Top of Records for this task

-- ==== Sys2Proof/Tests/Slice0.lean ====
section
/-! SUPPORT. Tests and witnesses. Expected results are taken from spec/95_test_vectors.md and the worked examples of the
rules; the witnesses show that the hypotheses of each statement of Certificates/Slice0/Obligations.lean can be met. -/

namespace Sys2Proof.Tests

open Sys2Proof.Machine

-- ---------------------------------------------------------------- well-formedness: one refused line per check

theorem smoke_lda_idx : (Source.lda 8 0).wellFormed = false ∧ (Source.lda 7 0x1FFFFF).wellFormed = true := by decide
theorem smoke_lda_ch : (Source.lda 0 0x200000).wellFormed = false := by decide
theorem smoke_kpush : (Source.kpush 256).wellFormed = false ∧ (Source.kpush 255).wellFormed = true := by decide
theorem smoke_setl : (Source.setl 2).wellFormed = false ∧ (Source.setl 1).wellFormed = true := by decide
theorem smoke_encp : (Source.encp 256).wellFormed = false ∧ (Source.encp 255).wellFormed = true := by decide
theorem smoke_decp : (Source.decp 0x200000).wellFormed = false ∧ (Source.decp 0x1FFFFF).wellFormed = true := by decide
theorem smoke_alphabet_length : (Source.alphabet [48, 49, 50, 51, 52, 53, 54]).wellFormed = false := by decide
theorem smoke_alphabet_char : (Source.alphabet [48, 49, 50, 51, 52, 53, 54, 0x200000]).wellFormed = false := by decide
theorem smoke_keybytes_empty : (Source.keybytes []).wellFormed = false := by decide
theorem smoke_keybytes_byte : (Source.keybytes [1, 256]).wellFormed = false := by decide
theorem smoke_encode : (Source.encode [256]).wellFormed = false ∧ (Source.encode []).wellFormed = true := by decide
theorem smoke_decode : (Source.decode [0x200000]).wellFormed = false ∧ (Source.decode []).wellFormed = true := by decide

/-- An ill-formed line assembles to nothing (R90: "An operand out of range is an assembler error, not an encoding"). -/
theorem smoke_assemble : assemble 0 (.kpush 256) = none ∧ assemble 0 (.keybytes []) = none := by decide

-- ---------------------------------------------------------------- decoding: words written out from R81 to R83

theorem test_decode_srst : decode 0b0001_0_000_000_000000000000000000000#32 = .ok .srst := by decide
theorem test_decode_clr : decode 0b0010_0_000_000_000000000000000000000#32 = .ok .clr := by decide
theorem test_decode_lda : decode 0b0011_0_011_000_000000000000001111000#32 = .ok (.lda 3 0x78) := by decide
theorem test_decode_chka : decode 0b0100_0_000_000_000000000000000000000#32 = .ok .chka := by decide
theorem test_decode_kclr : decode 0b0101_0_000_000_000000000000000000000#32 = .ok .kclr := by decide
theorem test_decode_kpush : decode 0b0110_0_000_000_000000000000010100111#32 = .ok (.kpush 0xA7) := by decide
theorem test_decode_setl : decode 0b0111_0_000_000_000000000000000000001#32 = .ok (.setl 1) := by decide
theorem test_decode_encb : decode 0b1000_0_000_000_000000000000000000000#32 = .ok .encb := by decide
theorem test_decode_encp : decode 0b1001_0_000_000_000000000000011111111#32 = .ok (.encp 0xFF) := by decide
theorem test_decode_ence : decode 0b1010_0_000_000_000000000000000000000#32 = .ok .ence := by decide
theorem test_decode_decb : decode 0b1011_0_000_000_000000000000000000000#32 = .ok .decb := by decide
theorem test_decode_decp : decode 0b1100_0_000_000_000000010000010100010#32 = .ok (.decp 0x20A2) := by decide
theorem test_decode_dece : decode 0b1101_0_000_000_000000000000000000000#32 = .ok .dece := by decide
theorem test_decode_rdst : decode 0b1110_0_000_000_000000000000000000000#32 = .ok .rdst := by decide
theorem test_decode_rdn : decode 0b1110_0_001_000_000000000000000000000#32 = .ok .rdn := by decide
theorem test_decode_pop : decode 0b1111_0_000_000_000000000000000000000#32 = .ok .pop := by decide

/-- spec/95_test_vectors.md section 4, the illegal words that start a clause of R85. -/
theorem test_illegal_a : decode 0x00000000#32 = .error .opZero := by decide
theorem test_illegal_b : decode 0x10000001#32 = .error .operandOnNone ∧ decode 0xA1000000#32 = .error .operandOnNone := by
  decide
theorem test_illegal_c : decode 0x38000030#32 = .error .ldaReserved ∧ decode 0x30200030#32 = .error .ldaReserved := by
  decide
theorem test_illegal_d : decode 0x60000100#32 = .error .byteReserved ∧ decode 0x90000100#32 = .error .byteReserved := by
  decide
theorem test_illegal_e : decode 0x70000002#32 = .error .flagReserved := by decide
theorem test_illegal_f : decode 0xC0200000#32 = .error .charReserved := by decide
theorem test_illegal_g : decode 0xE2000000#32 = .error .readSelector := by decide
theorem test_illegal_pop : decode 0xF0000001#32 = .error .operandOnNone ∧ decode 0xFFFFFFFF#32 = .error .operandOnNone := by
  decide

/-- The largest operands of section 4. -/
theorem test_decode_largest : decode 0x371FFFFF#32 = .ok (.lda 7 0x1FFFFF) ∧
    decode 0xC01FFFFF#32 = .ok (.decp 0x1FFFFF) := by decide

theorem test_table_word : decodeTableWord 32 0x600000FF = some (.kpush 0xFF) ∧ decodeTableWord 32 0x60000100 = none := by
  decide

/-- R90's examples. -/
theorem test_encode_r90 : encode (.lda 3 0x78) = 0x33000078#32 ∧ encode (.kpush 0xA7) = 0x600000A7#32 ∧
    encode (.decp 0x20A2) = 0xC00020A2#32 := by decide

theorem test_assemble_line : assembleLine 0 "LDA 3, 'x'   ; a comment".toList = some [.lda 3 0x78] := by decide
theorem test_assemble_line_wide : assembleLine 0 "KPUSH 0x100".toList = none := by decide
/-- The model's choice (log 11): a string has no escape, and a double quote alone is a quoted character. -/
theorem test_assemble_double_quote : assembleLine 0 ['D', 'E', 'C', 'O', 'D', 'E', ' ', '"', '\\', '"', '"'] = none ∧
    assembleLine 0 ['D', 'E', 'C', 'P', ' ', '\'', '"', '\''] = some [.decp 0x22] := by decide
theorem test_assemble_encode : assembleLine 0 "ENCODE 5, 0xC8".toList = some [.encb, .encp 5, .encp 200, .ence] := by decide

-- ---------------------------------------------------------------- sample states

/-- The alphabet "01234567" of spec/95_test_vectors.md. -/
def digits : Vector (Option Chr) 8 :=
  #v[some 0x30, some 0x31, some 0x32, some 0x33, some 0x34, some 0x35, some 0x36, some 0x37]

/-- The machine after reset and `ALPHABET "01234567"`, with the smallest capacities. -/
def cfg : State := { State.resetWith ⟨1, 8⟩ with alpha := digits, aloaded := 0xFF, alphaOk := true }

/-- An encode transaction with `n` bytes in the group. -/
def encS (g : Group) (n : BitVec 3) (rb : List Chr) : State :=
  { cfg with mode := .enc, grp := g, gcnt := n, rb := rb }

/-- A decode transaction with `n` symbols in the group. -/
def decS (g : Group) (n : BitVec 3) (u : U8) (rb : List Chr) : State :=
  { cfg with mode := .dec, rkind := .bytes, grp := g, gcnt := n, u8 := u, rb := rb }

/-- A closed transaction. -/
def doneS (k : RKind) (v : Verdict) (u : U8) (rb : List Chr) : State :=
  { cfg with mode := .done, rkind := k, verdict := v, u8 := u, rb := rb }

/-- The faulted form of a state. -/
def faultedS (s : State) : State := { s with fcause := .seqError }

/-- The next state of an outcome. -/
def nextOf {σ φ ρ : Type} : Host.Outcome σ φ ρ → Option σ
  | .next t => some t
  | .fault _ => none
  | .refused _ => none

/-- The response and `STATUS` after a command, as spec/95_test_vectors.md writes them. -/
def after (i : Instr) (s : State) : Option (Option Response × Word) :=
  (nextOf (exec i s)).map fun t => (t.rsp, t.status)

/-- Five facts about a state after a command: `GRP`, `GCNT`, `KIDX`, `U8`, `RB`. -/
def datapath (i : Instr) (s : State) : Option (Group × BitVec 3 × BitVec 8 × U8 × List Chr) :=
  (nextOf (exec i s)).map fun t => (t.grp, t.gcnt, t.kidx, t.u8, t.rb)

-- ---------------------------------------------------------------- one step per command (95_test_vectors.md 2.1 to 2.4, 2.7)

theorem test_srst : after .srst cfg = some (some ⟨false, 0⟩, 0x00010000#32) := by decide
theorem test_clr : after .clr (faultedS (encS 0x040000 1 [])) = some (some ⟨false, 0⟩, 0xFF010010#32) := by decide
theorem test_lda_A1 : after (.lda 3 0x78) State.reset = some (some ⟨false, 0⟩, 0x08010000#32) := by decide
theorem test_lda_A7 : after (.lda 0 0x30) cfg = some (some ⟨false, 0⟩, 0xFF010000#32) := by decide
theorem test_chka_unloaded : after .chka State.reset = some (some ⟨true, 0⟩, 0x00010100#32) := by decide
theorem test_chka_A5 : after .chka { cfg with alpha := digits.set 7 (some 0x30), alphaOk := false } =
    some (some ⟨true, 0⟩, 0xFF010100#32) := by decide
theorem test_chka_A10 : after .chka { cfg with alphaOk := false } = some (some ⟨false, 0⟩, 0xFF010010#32) := by decide
theorem test_kclr_A13 : after .kclr cfg = some (some ⟨false, 0⟩, 0xFF000010#32) := by decide
theorem test_kpush_overflow : after (.kpush 63) cfg = some (some ⟨true, 0⟩, 0xFF010710#32) := by decide
theorem test_kpush_A14 : (nextOf (exec (.kpush 0xA7) { cfg with keylen := 0, key := [none] })).map (fun t => (t.key, t.keylen)) =
    some ([some 0xA7], 1) := by decide
theorem test_setl_A11 : after (.setl 1) cfg = some (some ⟨false, 0⟩, 0xFF010030#32) := by decide
theorem test_encb_A8 : after .encb { cfg with alphaOk := false } = some (some ⟨true, 0⟩, 0xFF010500#32) := by decide
theorem test_encb_order : after .encb { State.reset with keylen := 0 } = some (some ⟨true, 0⟩, 0x00000500#32) := by decide
/-- P1's third byte: 0xE2 with key byte 3 completes 0x496BE5, "22265745". -/
theorem test_encp_P1 : datapath (.encp 0xE2) { encS 0x496B00 2 [] with
      params := ⟨3, 8⟩, key := [some 1, some 2, some 3], keylen := 3, kidx := 2 } =
    some (0, 0, 0, .s0, [0x32, 0x32, 0x32, 0x36, 0x35, 0x37, 0x34, 0x35]) := by decide
/-- The wrap of 2.2: 0xFF + 0xFF is 0xFE, in the second byte of a group. -/
theorem test_encp_wrap : datapath (.encp 0xFF) { encS 0x490000 1 [] with key := [some 0xFF] } =
    some (0x49FE00, 2, 0, .s0, []) := by decide
theorem test_ence_E3 : datapath .ence (encS 0xFFFF00 2 []) =
    some (0, 0, 0, .s0, [0x37, 0x37, 0x37, 0x37, 0x37, 0x34]) := by decide
theorem test_ence_overflow : after .ence (encS 0x040000 1 [0x30, 0x30, 0x32, 0x30, 0x31, 0x30, 0x30, 0x33]) =
    some (some ⟨true, 0⟩, 0xFF010811#32) := by decide
theorem test_decb : after .decb cfg = some (some ⟨false, 0⟩, 0xFF010052#32) := by decide
theorem test_decb_keyEmpty : after .decb { cfg with keylen := 0, key := [none] } =
    some (some ⟨true, 0⟩, 0xFF000610#32) := by decide
/-- P2's eighth symbol: '5' completes 0x496BE5 and gives 48 69 E2 with `U8` in `S2`. -/
theorem test_decp_P2 : datapath (.decp 0x35) { decS 0x496BE0 7 .s0 [] with
      params := ⟨3, 8⟩, key := [some 1, some 2, some 3], keylen := 3 } =
    some (0, 0, 0, .s2, [0x48, 0x69, 0xE2]) := by decide
theorem test_decp_skip : datapath (.decp 0x20) (decS 0x496A00 5 .s0 []) = some (0x496A00, 5, 0, .s0, []) := by decide
theorem test_dece_D11 : after .dece (decS 0xF00000 3 .s0 []) = some (some ⟨true, 0⟩, 0xFF01025F#32) := by decide
theorem test_dece_D11_legacy : after .dece { decS 0xF00000 3 .s0 [] with legacy := true } =
    some (some ⟨false, 0⟩, 0xFF01007B#32) := by decide
theorem test_rdst : after .rdst State.reset = some (some ⟨false, 0x00010000⟩, 0x00010000#32) := by decide
theorem test_rdn : after .rdn (doneS .chars .ok .s0 [0x37, 0x34, 0x30]) = some (some ⟨false, 3⟩, 0xFF010017#32) := by decide
theorem test_pop : (nextOf (exec .pop (doneS .chars .ok .s0 [0x37, 0x34, 0x30]))).map (fun t => (t.rsp, t.rb)) =
    some (some ⟨false, 0x37⟩, [0x34, 0x30]) := by decide
theorem test_pop_empty : after .pop (doneS .chars .ok .s0 []) = some (some ⟨true, 0⟩, 0xFF010917#32) := by decide
theorem test_seqError : after (.lda 0 0x41) (encS 0 0 []) = some (some ⟨true, 0⟩, 0xFF010411#32) := by decide
theorem test_refusal : after (.lda 0 0x30) (faultedS (encS 0 0 [])) = some (some ⟨true, 0⟩, 0xFF010411#32) := by decide
theorem test_illegal_word : (nextOf (step (cfg.offer 0x90000100#32))).map (fun t => (t.rsp, t.status)) =
    some (some ⟨true, 0⟩, 0xFF010310#32) := by decide
theorem test_withFetchWord : (nextOf (step (State.reset.withFetchWord 32 0x80000000))).map (fun t => (t.rsp, t.status)) =
    some (some ⟨true, 0⟩, 0x00010500#32) := by decide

Bottom of Records for this task

-- Work order --
Would you print exactly, and only, the lines of the data above from the line with "def encS (g" through the line with "mode := .dec, rkind", inclusive?

-- Output for this exercise --
def encS (g : Group) (n : BitVec 3) (rb : List Chr) : State :=
  { cfg with mode := .enc, grp := g, gcnt := n, rb := rb }

/-- A decode transaction with `n` symbols in the group. -/
def decS (g : Group) (n : BitVec 3) (u : U8) (rb : List Chr) : State :=
  { cfg with mode := .dec, rkind := .bytes, grp := g, gcnt := n, u8 := u, rb := rb }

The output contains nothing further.